Penalizes new tokens based on whether they have appeared in the text so far. Valid range: -2.0 to 2.0.
frequency_penalty
number
default:"0"
Penalizes new tokens based on their frequency in the text so far. Valid range: -2.0 to 2.0.
tools
object[]
A list of tools (functions) the model may call. Each tool must include a type of function and a function object with name, description, and parameters.
tool_choice
string | object
Controls how the model selects tools. Pass "none" to disable tool calls, "auto" to let the model decide, or an object specifying a particular function to call.
response_format
object
Constrains the output format. Set { "type": "json_object" } to enforce JSON output, or { "type": "text" } for plain text.
seed
integer
If specified, the system will attempt to sample deterministically so that repeated requests with the same seed and parameters return the same result.
reasoning_effort
string
Controls the depth of reasoning for models that support extended thinking. Accepted values: "low", "medium", "high".
logit_bias
object
Modify the likelihood of specific tokens appearing in the output. Maps token IDs (as strings) to bias values from -100 to 100.
user
string
An optional identifier for the end user. Useful for abuse detection and monitoring.
modalities
string[]
Output modalities to request. Supported values include "text" and "audio".
audio
object
Audio output configuration when modalities includes "audio". Specify voice and format.

Response fields

id
string
Unique identifier for the completion.
object
string
Always "chat.completion" for non-streaming responses.
created
integer
Unix timestamp (seconds) when the completion was created.
model
string
The model that generated the response.
choices
object[]
usage
object
system_fingerprint
string
An opaque string representing the system configuration that served the request.

Examples

curl -X POST "https://YOUR_NEWAPI_BASE_URL/v1/chat/completions" \
  -H "Authorization: Bearer sk-your-token" \
  -H "Content-Type: application/json" \
  -d '{
    "model": "gpt-4o",
    "messages": [
      { "role": "system", "content": "You are a helpful assistant." },
      { "role": "user", "content": "What is the capital of France?" }
    ]
  }'

Streaming example

Set stream: true to receive incremental tokens as SSE events.
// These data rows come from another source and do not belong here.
-- ==== Sys2Proof/Machine/Server.lean ====
section
/-!
DEFINITION. The dictionary server (chapters 04 and 05): requests from their arrival in a session to their answer.
-/

namespace Sys2Proof.Machine

/-- What serving a request leaves: its status and body, or none while it is still being processed; and the state. -/
abbrev Served := Option (Byte × Bytes) × State

/-- A request turned away. -/
def refuse (s : State) (e : Byte) : Served := (some (e, []), s)

/-- The `LEN` limit of a session's transport (R105). -/
def lenLimit (sid : Nat) : Nat :=
  match transportOf sid with
  | .air => 56
  | .floor => 502
  | _ => 1280

/-- R105: an answer that the transport cannot carry is TOO_LARGE. -/
def fits (s : State) (sid : Nat) (body : Bytes) : Served := if lenLimit sid < body.length then refuse s eTooLarge else (some (0, body), s)

/-! ### Reads and writes (R85 to R88) -/

/-- READ. -/
def serveRead (s : State) (sid : Nat) (r : Ref) : Served :=
  let e := checkRead s sid r
  if e ≠ 0 then refuse s e
  else
    let (ty, v) := readItem s r
    fits s sid (BitVec.ofNat 8 ty :: valueBytes v)

/-- READ_MULTI (R88, R472). -/
def serveReadMulti (s : State) (sid : Nat) (rs : List Ref) : Served :=
  if rs = [] then refuse s eBadOp
  else if 32 < rs.length then refuse s eTooLarge
  else
    fits s sid (rs.flatMap fun r =>
      let e := checkRead s sid r
      if e ≠ 0 then [e, 0, 0, 0]
      else
        let (ty, v) := readItem s r
        [0, BitVec.ofNat 8 ty] ++ valueBytes v)

/-- Accepted items: durable first (R87, R90), then in force: at once, or in an input window where one is an engine input (R177). While an earlier change
waits for a window, later ones take their place behind it, so that each takes effect in the order in which it was accepted (R86). CLOSE_NOW is applied in a
window too, which its close needs (R465), and one that comes while a close runs closes nothing and is answered when that is done (R464). -/
def acceptItems (s : State) (sid : Nat) (tid : Half) (op : Byte) (asked : List (Key × Val)) (inner : Option (Byte × Half)) : Served :=
  let items := if closing s then asked.filter fun i => i.1 != kRec 2 else asked
  let s1 := makeDurable s items
  if s1.server.waiting != [] || (items.any (fun i => isInput i.1 || i.1 == kRec 2) && !noReaders s1) then
    let w : Waiting := { sid := sid, tid := tid, op := op, items := items, domain := none, inner := inner }
    (none, { s1 with server := { s1.server with waiting := s1.server.waiting ++ [w] } })
  else (some (0, []), applyItems s1 items)

/-- WRITE and COMMAND. A refused key command may still report a fault (R443, R445). -/
def serveWrite (s : State) (sid : Nat) (tid : Half) (op : Byte) (isCmd : Bool) (r : Ref) (v : Bytes) (inner : Option (Byte × Half)) : Served :=
  let item := storedItem s r v
  let e := checkWrite s (if isCmd then s else withItem s item) sid isCmd r v
  if e ≠ 0 then
    refuse (if isCmd ∧ (e = eState ∨ e = eAuth) ∧ condKeys s r.index.toNat r.sub.toNat v = e then refusedKeys s r.index.toNat r.sub.toNat v e else s) e
  else acceptItems s sid tid op [item] inner

/-- WRITE_MULTI (R87, R472): the body of a refusal is the number of the first item that fails. R87 does not say which error stands when an item that names a
CMD comes after one that fails another check: the model answers WRITE_ONLY, as for the count, before it checks any item (DESIGN CHOICE, log entry 68). -/
def serveWriteMulti (s : State) (sid : Nat) (tid : Half) (op : Byte) (is : List Item) (inner : Option (Byte × Half)) : Served :=
  let items := is.map fun i => storedItem s i.ref i.value
  let t := items.foldl withItem s
  let codes := is.map fun i => checkWrite s t sid false i.ref i.value
  let number := fun (n : Nat) => ([BitVec.ofNat 8 n] : Bytes)
  if is = [] then refuse s eBadOp
  else if 32 < is.length then refuse s eTooLarge
  else match items.findIdx? fun i => isCommand s i.1 with
    | some n => (some (eWriteOnly, number n), s)
    | none => match codes.findIdx? fun c => c != 0 with
      | some n => (some (codes.getD n 0, number n), s)
      | none =>
          if items.any (fun i => isRwp s i.1) ∧ 256 < (is.map fun i => i.value.length).foldl (· + ·) 0 then refuse s eTooLarge
          else acceptItems s sid tid op items inner

/-! ### Block transfers (R94 to R97, R107) -/

/-- The transfer that a handle names in a session. -/
def transferOf (s : State) (sid : Nat) (h : Byte) : Option Transfer := s.server.transfers.find? fun t => t.sid == sid && t.handle == h.toNat
/-- Put a transfer. -/
def putTransfer (s : State) (t : Transfer) : State :=
  { s with server := { s.server with transfers := s.server.transfers.map fun x => if x.sid == t.sid && x.handle == t.handle then t else x } }
/-- The transfer has just been asked for. -/
def touchTransfer (s : State) (t : Transfer) : State := putTransfer s { t with usedAt := s.clk }

/-- The largest content of an entry (R95). -/
def domainMax (r : Rng) : Nat :=
  match r with
  | .len n => n
  | .exact n => n
  | .lens _ n => n
  | _ => 16777216

/-- The active contents of the DOMAIN entries that `p` picks, together. -/
def contentBytes (s : State) (p : Key → Bool) : Nat := ((s.mram.store.domains.filter fun x => p x.1).map fun x => x.2.length).foldl (· + ·) 0

/-- The DOMAIN entries whose content lies in the two banks of the persistent dictionary region (Table 4-9). -/
def inBanks (k : Key) : Bool :=
  0x1000 ≤ k / 256 && k / 256 ≤ 0xCFFF && !isScene k && k != kZoneMap && k != kGroupMap && k != kSchedule && k != kGroups && k != kCalibration
    && k != kProgramSet && k != kPackage && k != kImage

/-- The free space of an entry's region for its inactive buffer (R95, Table 4-9, Table 6-14): each of the zone map, group map, schedule and safety groups has
its own two buffers; the scenes share 2,482,176 bytes, an inactive buffer included; a bank of 1,032,192 bytes holds home records and the contents of the
entries without a region of their own (how the two share it is in log entry 67); every other entry has room for its maximum. -/
def regionFree (s : State) (k : Key) : Nat :=
  if k = kZoneMap then 524288
  else if k = kGroupMap then 262144
  else if k = kSchedule then 65536
  else if k = kGroups then 4096
  else if isScene k then 2482176 - contentBytes s isScene
  else if inBanks k then 1032192 - bankUsed s - contentBytes s fun x => inBanks x && x != k
  else 16777216

/-- The number of a DOMAIN's active buffer; of BURN_HOURS, the newest burn slot, which the read pins (R471). -/
def activeBuffer (s : State) (k : Key) : Nat :=
  if k = kRec 0xE then (match newestBurn s with | some (n, _) => n | none => 0) else (tabFind s.mram.store.buffers k).getD 0

/-- Whether a transfer of the recorder is served from its region as it is read (R471). -/
def isRecDomain (k : Key) : Bool := k == kRec 0xC || k == kRec 0xD || k == kRec 0xE

/-- The checks of a BLOCK_BEGIN, in the order of Table 4-5. -/
def beginCheck (s : State) (sid : Nat) (r : Ref) (write : Bool) (size : Nat) : Byte :=
  let k := r.index.toNat * 256 + r.sub.toNat
  let opened := s.server.transfers.filter fun t => t.key == k
  match declOf s r.index.toNat r.sub.toNat with
  | none => eNoObject
  | some d =>
      if d.ty ≠ .domain then eBadOp
      else if write then
        (if d.acc = .ro then eReadOnly
         else if !permits s sid d.writeRole then eNoRight
         else if domainMax d.rng < size ∨ regionFree s k < size then eTooLarge
         else if isStandby s ∧ !standbyMayWrite r.index.toNat then eState
         else if opened.any (fun t => t.write || t.buffer != activeBuffer s k) then eState
         else if k = kPackage ∧ (nat s (kUpdate 0xB) = 2 ∨ nat s (kUpdate 7) = 3) then eState
         else if d.acc = .rwp ∧ storeDegraded s then eStore
         else 0)
      else
        (if d.acc = .wo ∨ d.acc = .cmd then eWriteOnly
         else if !permits s sid d.readRole then eNoRight
         else if 4 ≤ (opened.filter fun t => !t.write).length then eLimit
         else 0)

/-- BLOCK_BEGIN: a transfer opens under the first free handle of the session; in a session whose 256 handles are all open it is answered with LIMIT (DESIGN
CHOICE, log entry 69: R107 gives the handle one byte and states no error). A package that begins empties the quire (R449). -/
def serveBegin (s : State) (sid : Nat) (r : Ref) (write : Bool) (size crc : Nat) : Served :=
  let k := r.index.toNat * 256 + r.sub.toNat
  let e := beginCheck s sid r write size
  if e ≠ 0 then refuse s e
  else match (List.range 256).find? fun h => (transferOf s sid (BitVec.ofNat 8 h)).isNone with
    | none => refuse s eLimit
    | some h =>
        let content := if write ∨ isRecDomain k then [] else readDomain s r.index.toNat r.sub.toNat
        let max := ((declOf s r.index.toNat r.sub.toNat).map fun d => domainMax d.rng).getD 0
        let n := if write then size else if isRecDomain k then max else content.length
        let c := if write then crc else if isRecDomain k then 0 else crc32 content
        let t : Transfer := { handle := h, sid := sid, key := k, write := write, size := n, crc := c, content := content
                              buffer := activeBuffer s k, usedAt := s.clk }
        let s1 := { s with server := { s.server with transfers := s.server.transfers ++ [t] } }
        let s2 := if write ∧ k = kPackage then setQuire (putFolios s1 { s1.mram.folios with quire := [] }) 1 else s1
        (some (0, [BitVec.ofNat 8 h] ++ leBytes 4 n ++ leBytes 4 c ++ leBytes 2 (lenLimit sid - 13)), s2)

/-- Whether a transfer's content reaches MRAM (R91): a persistent DOMAIN, an image, a package. -/
def writesStore (s : State) (k : Key) : Bool := isRwp s k || k == kImage || k == kPackage

/-- BLOCK_DATA (R95, R97, R107). A read past the end of the content is answered with OUT_OF_RANGE (DESIGN CHOICE, log entry 69: R107 names no error). -/
def serveData (s : State) (sid : Nat) (h : Byte) (off : Nat) (arg : BlockArg) : Served :=
  match transferOf s sid h with
  | none => refuse s eNoTransfer
  | some t =>
      let s1 := touchTransfer s t
      let chunk := lenLimit sid - 13
      let put := fun (v : Bytes) =>
        if off ≠ t.content.length then refuse s1 eSequence
        else if chunk < v.length ∨ t.size < t.content.length + v.length then refuse s1 eTooLarge
        else if s.power.warning ∧ writesStore s t.key then refuse s1 ePower
        else (some ((0 : Byte), ([] : Bytes)), putTransfer s1 { t with content := t.content ++ v, usedAt := s.clk })
      match arg with
      | .write v => if t.write then put v else refuse s1 eBadOp
      | .read n =>
          if t.write then (if n = 0 then put [] else refuse s1 eBadOp)
          else if chunk < n.toNat then refuse s1 eTooLarge
          else if t.size < off + n.toNat then refuse s1 eRange
          else (some (0, valueBytes (if isRecDomain t.key then recBytes s (t.key % 256) t.buffer off n.toNat else slice t.content off n.toNat)), s1)

/-- The operation a request is answered as: PROXY where the request was enclosed in one. -/
def outerOp (op : Byte) (inner : Option (Byte × Half)) : Byte := match inner with | some _ => 0x40 | none => op

/-- New content of a persistent DOMAIN, durable, then in force: at once, or in an input window (R94, R177). -/
def acceptContent (s : State) (sid : Nat) (tid : Half) (k : Key) (b : Bytes) (inner : Option (Byte × Half)) : Served :=
  let old := domain s k
  let s1 := storeContent s k b
  if s1.server.waiting != [] || (isInputDomain k && !noReaders s1) then
    let w : Waiting := { sid := sid, tid := tid, op := outerOp 0x12 inner, items := [], domain := some (k, old), inner := inner }
    (none, { s1 with server := { s1.server with waiting := s1.server.waiting ++ [w] } })
  else (some (0, []), applyContent s1 k old)

/-- A transfer that has ended is open no more. -/
def closedTransfer (s : State) (t : Transfer) : State :=
  { s with server := { s.server with transfers := s.server.transfers.filter fun x => !(x.sid == t.sid && x.handle == t.handle) } }

/-- An image that has passed its checks takes effect (R103), in an input window where one of its values is an engine input. -/
def acceptImage (s : State) (sid : Nat) (tid : Half) (b : Bytes) (inner : Option (Byte × Half)) : Served :=
  let (items, s1) := takeImage s b
  if s1.server.waiting != [] || (items.any (fun i => isInput i.1) && !noReaders s1) then
    let w : Waiting := { sid := sid, tid := tid, op := outerOp 0x12 inner, items := items, domain := none, inner := inner }
    (none, { s1 with server := { s1.server with waiting := s1.server.waiting ++ [w] } })
  else (some (0, []), applyItems s1 items)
The stream ends with a data: [DONE] sentinel.
cURL (streaming)
curl -X POST "https://YOUR_NEWAPI_BASE_URL/v1/chat/completions" \
  -H "Authorization: Bearer sk-your-token" \
  -H "Content-Type: application/json" \
  --no-buffer \
  -d '{
    "model": "gpt-4o",
    "stream": true,
    "messages": [
      { "role": "user", "content": "Tell me a short story." }
    ]
  }'
Each streamed chunk looks like:
data: {"id":"chatcmpl-abc123","object":"chat.completion.chunk","created":1715000000,"model":"gpt-4o","choices":[{"index":0,"delta":{"content":"Once"},"finish_reason":null}]}
The final chunk contains "finish_reason": "stop" and delta: {}, followed by data: [DONE].

Additional chat formats

Newapi also supports Gemini’s native API format at /v1beta/models/{model}:generateContent. Pass your Newapi token as a Bearer token in the Authorization header. This is useful if you are migrating from the Gemini SDK without changing request shapes.
The Anthropic Claude Messages format is available at POST /v1/messages. Include the anthropic-version: 2023-06-01 header alongside your Bearer token. See your admin for model name mappings. The OpenAI Responses API format is also supported at POST /v1/responses, which provides multi-turn conversation state management through previous_response_id.